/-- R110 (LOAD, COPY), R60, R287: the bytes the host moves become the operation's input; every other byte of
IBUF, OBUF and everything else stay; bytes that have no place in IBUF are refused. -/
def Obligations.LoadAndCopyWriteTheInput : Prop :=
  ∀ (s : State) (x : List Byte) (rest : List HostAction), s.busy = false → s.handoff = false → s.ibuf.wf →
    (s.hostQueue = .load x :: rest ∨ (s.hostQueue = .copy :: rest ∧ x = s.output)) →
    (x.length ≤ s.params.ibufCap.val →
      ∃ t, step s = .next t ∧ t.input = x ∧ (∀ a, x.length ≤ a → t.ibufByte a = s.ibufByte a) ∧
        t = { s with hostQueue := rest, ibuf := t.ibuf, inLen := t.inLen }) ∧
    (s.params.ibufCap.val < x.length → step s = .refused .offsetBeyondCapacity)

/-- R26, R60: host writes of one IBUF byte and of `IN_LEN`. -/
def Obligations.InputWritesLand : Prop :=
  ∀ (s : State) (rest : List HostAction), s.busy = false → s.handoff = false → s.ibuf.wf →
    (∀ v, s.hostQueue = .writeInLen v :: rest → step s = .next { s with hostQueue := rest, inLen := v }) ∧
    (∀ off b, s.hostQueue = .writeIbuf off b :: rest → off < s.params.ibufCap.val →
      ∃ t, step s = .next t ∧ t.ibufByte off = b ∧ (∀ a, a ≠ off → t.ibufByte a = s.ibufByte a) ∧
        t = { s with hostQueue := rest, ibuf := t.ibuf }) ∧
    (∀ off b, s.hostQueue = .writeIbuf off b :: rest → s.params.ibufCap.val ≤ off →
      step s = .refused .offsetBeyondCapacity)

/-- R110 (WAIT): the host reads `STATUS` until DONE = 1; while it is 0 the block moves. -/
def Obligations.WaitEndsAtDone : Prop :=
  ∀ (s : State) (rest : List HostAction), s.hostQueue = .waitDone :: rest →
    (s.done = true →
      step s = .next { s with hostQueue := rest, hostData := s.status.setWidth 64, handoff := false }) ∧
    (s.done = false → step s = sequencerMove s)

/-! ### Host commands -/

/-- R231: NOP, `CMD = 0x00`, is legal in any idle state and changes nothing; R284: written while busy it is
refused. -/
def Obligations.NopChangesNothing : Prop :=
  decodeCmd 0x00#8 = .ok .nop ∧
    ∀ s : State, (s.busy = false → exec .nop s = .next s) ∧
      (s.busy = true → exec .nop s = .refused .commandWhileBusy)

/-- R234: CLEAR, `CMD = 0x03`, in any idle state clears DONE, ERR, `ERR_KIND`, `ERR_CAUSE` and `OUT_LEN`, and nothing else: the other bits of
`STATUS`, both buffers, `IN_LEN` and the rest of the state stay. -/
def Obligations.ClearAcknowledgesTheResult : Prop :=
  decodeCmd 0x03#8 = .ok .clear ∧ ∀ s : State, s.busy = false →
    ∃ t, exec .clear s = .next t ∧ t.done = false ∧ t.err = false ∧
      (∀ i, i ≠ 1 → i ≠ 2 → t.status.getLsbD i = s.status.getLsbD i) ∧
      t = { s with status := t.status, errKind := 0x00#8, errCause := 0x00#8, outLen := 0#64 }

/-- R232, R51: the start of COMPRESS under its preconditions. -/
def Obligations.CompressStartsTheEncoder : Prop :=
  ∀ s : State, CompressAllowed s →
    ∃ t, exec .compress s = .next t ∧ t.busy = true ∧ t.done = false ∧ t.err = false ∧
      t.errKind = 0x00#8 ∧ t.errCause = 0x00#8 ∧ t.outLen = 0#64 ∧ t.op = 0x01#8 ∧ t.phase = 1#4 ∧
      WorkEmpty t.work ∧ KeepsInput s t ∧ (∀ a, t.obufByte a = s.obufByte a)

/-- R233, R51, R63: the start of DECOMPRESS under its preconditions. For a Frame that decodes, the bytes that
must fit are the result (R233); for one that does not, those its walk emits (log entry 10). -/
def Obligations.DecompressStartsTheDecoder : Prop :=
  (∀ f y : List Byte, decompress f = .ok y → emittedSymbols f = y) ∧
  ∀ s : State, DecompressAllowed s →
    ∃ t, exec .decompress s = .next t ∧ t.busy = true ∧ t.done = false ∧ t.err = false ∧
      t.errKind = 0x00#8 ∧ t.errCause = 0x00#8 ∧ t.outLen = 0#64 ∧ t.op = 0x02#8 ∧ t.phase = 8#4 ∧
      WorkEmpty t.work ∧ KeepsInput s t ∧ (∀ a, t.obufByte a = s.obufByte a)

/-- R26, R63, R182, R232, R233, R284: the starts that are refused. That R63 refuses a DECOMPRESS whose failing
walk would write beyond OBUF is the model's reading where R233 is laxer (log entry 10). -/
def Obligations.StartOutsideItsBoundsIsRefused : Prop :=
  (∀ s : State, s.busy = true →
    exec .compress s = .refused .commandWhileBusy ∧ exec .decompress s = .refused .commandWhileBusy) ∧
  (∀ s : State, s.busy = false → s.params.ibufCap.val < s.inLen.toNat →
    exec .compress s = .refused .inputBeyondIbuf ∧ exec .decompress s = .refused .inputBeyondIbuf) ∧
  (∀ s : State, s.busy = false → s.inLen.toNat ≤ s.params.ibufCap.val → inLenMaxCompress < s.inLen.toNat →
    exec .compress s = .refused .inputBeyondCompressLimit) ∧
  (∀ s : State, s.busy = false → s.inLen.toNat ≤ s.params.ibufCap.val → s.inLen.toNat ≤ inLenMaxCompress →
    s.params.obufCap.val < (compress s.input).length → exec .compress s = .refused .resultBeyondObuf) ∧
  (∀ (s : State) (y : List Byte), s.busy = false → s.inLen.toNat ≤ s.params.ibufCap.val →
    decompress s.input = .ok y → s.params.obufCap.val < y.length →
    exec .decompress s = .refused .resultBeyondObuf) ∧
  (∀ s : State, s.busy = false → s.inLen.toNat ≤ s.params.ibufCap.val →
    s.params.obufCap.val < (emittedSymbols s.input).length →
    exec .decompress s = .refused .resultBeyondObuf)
——————————
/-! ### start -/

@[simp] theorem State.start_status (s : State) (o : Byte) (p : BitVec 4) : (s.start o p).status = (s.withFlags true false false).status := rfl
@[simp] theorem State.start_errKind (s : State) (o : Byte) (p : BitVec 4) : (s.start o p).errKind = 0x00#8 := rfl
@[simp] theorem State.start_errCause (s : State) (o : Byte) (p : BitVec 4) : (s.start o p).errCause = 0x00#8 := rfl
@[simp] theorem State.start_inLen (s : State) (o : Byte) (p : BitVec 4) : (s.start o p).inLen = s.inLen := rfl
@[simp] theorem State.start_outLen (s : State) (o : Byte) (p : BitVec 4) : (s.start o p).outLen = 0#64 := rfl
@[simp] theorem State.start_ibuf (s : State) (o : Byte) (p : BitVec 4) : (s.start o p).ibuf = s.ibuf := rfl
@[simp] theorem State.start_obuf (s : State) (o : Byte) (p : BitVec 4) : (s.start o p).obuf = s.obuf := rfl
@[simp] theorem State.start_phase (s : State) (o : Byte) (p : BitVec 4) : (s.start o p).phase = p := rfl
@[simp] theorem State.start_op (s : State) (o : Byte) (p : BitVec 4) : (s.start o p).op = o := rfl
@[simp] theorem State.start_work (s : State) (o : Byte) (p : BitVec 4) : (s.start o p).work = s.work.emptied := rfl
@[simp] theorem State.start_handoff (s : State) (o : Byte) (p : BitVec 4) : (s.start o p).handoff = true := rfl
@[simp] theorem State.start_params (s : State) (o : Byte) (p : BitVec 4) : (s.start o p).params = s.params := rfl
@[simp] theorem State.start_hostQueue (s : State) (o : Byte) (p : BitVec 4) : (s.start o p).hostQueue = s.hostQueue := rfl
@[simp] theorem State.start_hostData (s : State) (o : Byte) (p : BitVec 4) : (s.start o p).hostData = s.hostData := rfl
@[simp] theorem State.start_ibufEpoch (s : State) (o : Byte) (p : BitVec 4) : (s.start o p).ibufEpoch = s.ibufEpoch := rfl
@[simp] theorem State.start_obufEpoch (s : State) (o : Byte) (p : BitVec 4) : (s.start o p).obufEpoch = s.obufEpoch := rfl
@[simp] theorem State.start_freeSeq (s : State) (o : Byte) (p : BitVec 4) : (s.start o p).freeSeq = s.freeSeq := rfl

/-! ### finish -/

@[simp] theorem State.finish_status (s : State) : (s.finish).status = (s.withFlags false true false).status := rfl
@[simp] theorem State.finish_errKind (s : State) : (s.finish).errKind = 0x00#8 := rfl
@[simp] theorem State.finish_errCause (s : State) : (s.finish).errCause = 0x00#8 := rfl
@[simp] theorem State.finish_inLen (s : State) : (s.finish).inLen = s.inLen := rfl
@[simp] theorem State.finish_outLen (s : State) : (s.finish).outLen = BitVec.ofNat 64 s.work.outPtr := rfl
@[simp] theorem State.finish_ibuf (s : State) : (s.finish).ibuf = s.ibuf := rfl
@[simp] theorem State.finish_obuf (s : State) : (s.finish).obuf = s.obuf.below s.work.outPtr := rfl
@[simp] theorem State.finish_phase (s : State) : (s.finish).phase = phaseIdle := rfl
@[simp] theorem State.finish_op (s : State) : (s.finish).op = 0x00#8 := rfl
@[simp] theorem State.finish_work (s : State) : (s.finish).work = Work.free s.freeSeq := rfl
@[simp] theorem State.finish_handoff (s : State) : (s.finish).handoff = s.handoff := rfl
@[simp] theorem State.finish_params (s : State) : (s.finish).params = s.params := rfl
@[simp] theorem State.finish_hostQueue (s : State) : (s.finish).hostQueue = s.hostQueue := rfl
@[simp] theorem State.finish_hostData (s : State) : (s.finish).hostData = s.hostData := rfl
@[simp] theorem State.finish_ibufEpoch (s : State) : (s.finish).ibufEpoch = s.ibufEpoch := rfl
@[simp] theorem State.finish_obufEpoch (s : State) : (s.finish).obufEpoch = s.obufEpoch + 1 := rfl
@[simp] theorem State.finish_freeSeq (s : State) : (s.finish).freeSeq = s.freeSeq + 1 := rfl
——————————
Task statement: Begin at the line that has "(s.finish).inLen = s.inLen := rfl" in the entries above; stop after the line that has "s.freeSeq + 1 := rfl". Transcribe exactly those lines and no others.

Task result:
@[simp] theorem State.finish_inLen (s : State) : (s.finish).inLen = s.inLen := rfl
@[simp] theorem State.finish_outLen (s : State) : (s.finish).outLen = BitVec.ofNat 64 s.work.outPtr := rfl
@[simp] theorem State.finish_ibuf (s : State) : (s.finish).ibuf = s.ibuf := rfl
@[simp] theorem State.finish_obuf (s : State) : (s.finish).obuf = s.obuf.below s.work.outPtr := rfl
@[simp] theorem State.finish_phase (s : State) : (s.finish).phase = phaseIdle := rfl
@[simp] theorem State.finish_op (s : State) : (s.finish).op = 0x00#8 := rfl
@[simp] theorem State.finish_work (s : State) : (s.finish).work = Work.free s.freeSeq := rfl
@[simp] theorem State.finish_handoff (s : State) : (s.finish).handoff = s.handoff := rfl
@[simp] theorem State.finish_params (s : State) : (s.finish).params = s.params := rfl
@[simp] theorem State.finish_hostQueue (s : State) : (s.finish).hostQueue = s.hostQueue := rfl
@[simp] theorem State.finish_hostData (s : State) : (s.finish).hostData = s.hostData := rfl
@[simp] theorem State.finish_ibufEpoch (s : State) : (s.finish).ibufEpoch = s.ibufEpoch := rfl
@[simp] theorem State.finish_obufEpoch (s : State) : (s.finish).obufEpoch = s.obufEpoch + 1 := rfl
@[simp] theorem State.finish_freeSeq (s : State) : (s.finish).freeSeq = s.freeSeq + 1 := rfl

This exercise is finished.